Flag Day, OCGOP style
JUNE 17, 2010
By BRIAN CALLE
An often forgotten holiday-of-sorts, Flag Day, is celebrated on June 14 and is the official day when Americans pay homage to the “Star-Spangled Banner.” One of the biggest celebrations of Old Glory in California is the annual Flag Day Dinner hosted by the Orange County Republican Party for donors, political activists, party leaders, candidates, elected officials, political spectators and this year, Tea Party Patriots, as they have been dubbed.
For those who are unfamiliar with the OCGOP Flag Day Dinner, it has become one of the pinnacle political events for conservative, Republican politicos in California. Politicians scamper to attend and line up to be the featured speaker, an honor that helps with political support but also fundraising. Monday night’s dinner at the Irvine Hyatt was no different in that regard. What was different, however, was the message delivered by the keynote speaker, GOP US Senate candidate from Florida Marco Rubio, and the warm reception he received from event attendees.

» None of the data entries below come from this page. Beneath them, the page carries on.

-- ==== Sys2Proof/Machine/Labels.lean ====
section
/-! DEFINITION. The annotation sink's side (spec/43_command_classifier.md R146, R147; spec/10_state.md R33):
the tuple it accepts, with the labels that the open parameter `render_labels` gives, and what R147 asks
of a renderer that claims to match the document. The block's ports carry no label (R146). -/

namespace Sys2Proof.Machine

/-- The signature of `render_labels` (R146). -/
abbrev Renderer := BitVec 4 → Byte → BitVec 7 → Bool → Bool → Bool → List String

/-- `render_labels` of a record. -/
def labelsOf (f : Renderer) (r : Record) : List String :=
  f r.cat.code r.value r.addr r.inc r.shift r.width8

/-- The tuple `(start_sample, end_sample, category, label_variants)` the sink accepts (R33). -/
def sinkTuple (a : Annotation) : Nat × Nat × Category × List String :=
  (a.startIdx, a.endIdx, a.record.cat, labelsOf Config.renderLabels a.record)

/-- `text` stands in one of the labels. -/
def Shows (labels : List String) (text : String) : Prop :=
  ∃ l ∈ labels, ∃ pre post : List Char, l.toList = pre ++ text.toList ++ post

/-- The labels of a category do not depend on the value (R147 items 2 and 3). -/
def ValueFree (f : Renderer) (cat : Category) : Prop :=
  ∀ v w : Byte, f cat.code v 0 false false false = f cat.code w 0 false false false

/-- The hexadecimal digit of a nibble, as the document writes them (`0x4B`). -/
def hexDigit (n : Nibble) : Char :=
  if n.toNat < 10 then Char.ofNat (48 + n.toNat) else Char.ofNat (55 + n.toNat)

/-- A byte in the document's hexadecimal form, `0x41`. -/
def hexText (v : Byte) : String :=
  String.ofList ['0', 'x', hexDigit (v.extractLsb' 4 4), hexDigit (v.extractLsb' 0 4)]

/-- A byte in binary, most significant bit first. DESIGN CHOICE (notes/assumptions/13.md): R147 item 8 gives no
digit count and no prefix; here it is the text of all eight digits, leading zeros included. -/
def binaryText (v : Byte) : String :=
  String.ofList ((List.range 8).map fun k => if v.getLsbD (7 - k) then '1' else '0')

/-- R147: the constraints on a renderer that claims to match the document, items 1 to 8. DEDUCED
(notes/assumptions/13.md): "names" and "shows" are read as text standing in one of the labels, the
address in the form of §1's example; the character part of a MemoryWrite label is asked for where the
byte is printable ASCII only, since it is open elsewhere (spec/93_implementation_defined.md item 1).
DESIGN CHOICE (notes/assumptions/13.md): R147 does not say over which arguments its items bind. Item 1 is
asked for all arguments, and items 4 to 6 for every value with every direction, width and address, also
pairs no classified record has, so a renderer that reads these from `a_value` alone does not match. -/
structure RendererMatchesDocument (f : Renderer) : Prop where
  /-- Item 1: 2 to 4 strings, the last one character. -/
  countAndLast : ∀ c v a i s w, 2 ≤ (f c v a i s w).length ∧ (f c v a i s w).length ≤ 4 ∧
    ∃ last, (f c v a i s w).getLast? = some last ∧ last.length = 1
  /-- Item 1: "from most to least verbose". -/
  verbosityOrder : ∀ c v a i s w, (f c v a i s w).Pairwise (fun x y => y.length ≤ x.length)
  /-- Item 2. -/
  busyFlagFixed : ValueFree f .readBusyFlagAndAddressCounter
  /-- Item 3. -/
  displayControlPlaceholder : ValueFree f .displayControl
  /-- Item 3. -/
  displayShiftPlaceholder : ValueFree f .displayShift
  /-- Item 3. -/
  memoryReadPlaceholder : ValueFree f .memoryRead
  /-- Item 4: the direction, and shift `false`. -/
  entryModeDirection : ∀ v i, Shows (f Category.entryModeSet.code v 0 i false false)
      (if i then "inc" else "dec") ∧
    Shows (f Category.entryModeSet.code v 0 i false false) "false"
  /-- Item 5. -/
  functionSetWidth : ∀ v w, Shows (f Category.functionSet.code v 0 false false w)
    (if w then "8-bit" else "4-bit")
  /-- Item 6. -/
  cgramAddressShown : ∀ v a, Shows (f Category.setCGRAMAddress.code v a false false false)
    (hexText (a.zeroExtend 8))
  /-- Item 6. -/
  ddramAddressShown : ∀ v a, Shows (f Category.setDDRAMAddress.code v a false false false)
    (hexText (a.zeroExtend 8))
  /-- Item 7: the byte in hexadecimal. -/
  memoryWriteHex : ∀ v, Shows (f Category.memoryWrite.code v 0 false false false) (hexText v)
  /-- Item 7: the byte as an ASCII character. -/
  memoryWriteChar : ∀ v : Byte, 32 ≤ v.toNat → v.toNat < 127 →
    Shows (f Category.memoryWrite.code v 0 false false false)
      (String.ofList ['\'', Char.ofNat v.toNat, '\''])
  /-- Item 8. -/
  warningBinary : ∀ v, Shows (f Category.warning.code v 0 false false false) (binaryText v)

end Sys2Proof.Machine
end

Ironically two years ago in 2008 another Floridian, Florida governor Charlie Crist, was virtually booed off stage for overly flattering remarks about California’s Republican-in-name-only governor Arnold Schwarzenegger. His comments were simply out of touch with conservative, Republican voters, especially those in attendance for the event who have little tolerance for the wishy-washy, moderate approach of Arnold. The selection of Crist as a speaker at that time also characterized an era for the GOP hell-bent on moderating, that is, moving to the middle on public policy issues and becoming more like the Democrats. Crist had been invited to speak because at the time he was on moderate John McCain’s short list to be his vice presidential nominee. The Republican Party, after having lost a majority in congress for spending like liberals, was trying to find its soul, or at least some votes, and decided moving leftward would do the trick. It failed of course and now Republicans have moved rightward again led by Tea Party activists is restructuring the GOP. The trajectory of the Flag Day dinner over the last two years is a good example of the party’s shift.
To many, Marco Rubio was one of the early harbingers of the Tea Party movement. He entered the race for the Republican nomination for the senate as a massive underdog against Charlie Crist even though he was clearly the more conservative of the two. With support from Tea Party activists he surged ahead of Crist in the polls forcing the Republican governor to leave the GOP primary and run for governor as an independent. Now Rubio is one of their leading candidates along with Sharron Angle in Nevada. Without a Tea Party movement Rubio’s candidacy would have made little headway. At the Flag Dinner he said when he first decided to run the only “people that believed in me lived in my house.” Now he is one the leaders of a national conservative resurgence.
Rubio’s keynote message was simple: A free market system is crucial to a free society; government is best when it is limited; the world is safer when America is strong. He criticized the new era of expansionist, interventionist government as futile instead stating “American free enterprise has eradicated more poverty than any social program in the world ever has.” And he argued that the Obama administration and the leadership of the Democratic Party are out to “fundamentally redefine the role of government in our lives and the role of America in the world.” He views this November as a referendum on those advances. His message was well received.
Much like the GOP convention earlier this year, the event was swarming with political consultants, fundraisers, slate mailers, printers and others who make their money off of elections, in this case the election of Republicans. It makes perfect since for them to be in attendance further substantiating relationships with political party leaders, ingratiating themselves further to elected officials and of course meeting up and comers who might soon be clients. Fortunately, unlike the convention the audience was packed with activists and “angry voters” as OCGOP chairman Scott Baugh referred fondly to them early in the evening.
Aside from Rubio’s speech, excitement was evident among local Orange County Republicans in attendance at the Flag Day dinner who viewed the June 8 election results as a huge victory against powerful public employee unions, specifically the county’s most powerful unions the Orange County Employees Association and the Association of Orange County Deputy Sheriffs. The two unions spent upwards of a million dollars to defeat county Board of Supervisors candidate Shawn Nelson but Nelson won by huge margins. He received the biggest ovation of the evening when he was announced. The local county GOP, led by Baugh, has been at the forefront of the battle against public employee unions and the county of Orange has been leading the charge for pension reforms. On both fronts, local party activists had much to celebrate
From the reception at the Flag Day dinner, Orange County Republican activists are more energized and enthusiastic than they have been in some time. They have lot to be happy about going into November. Momentum is on their side.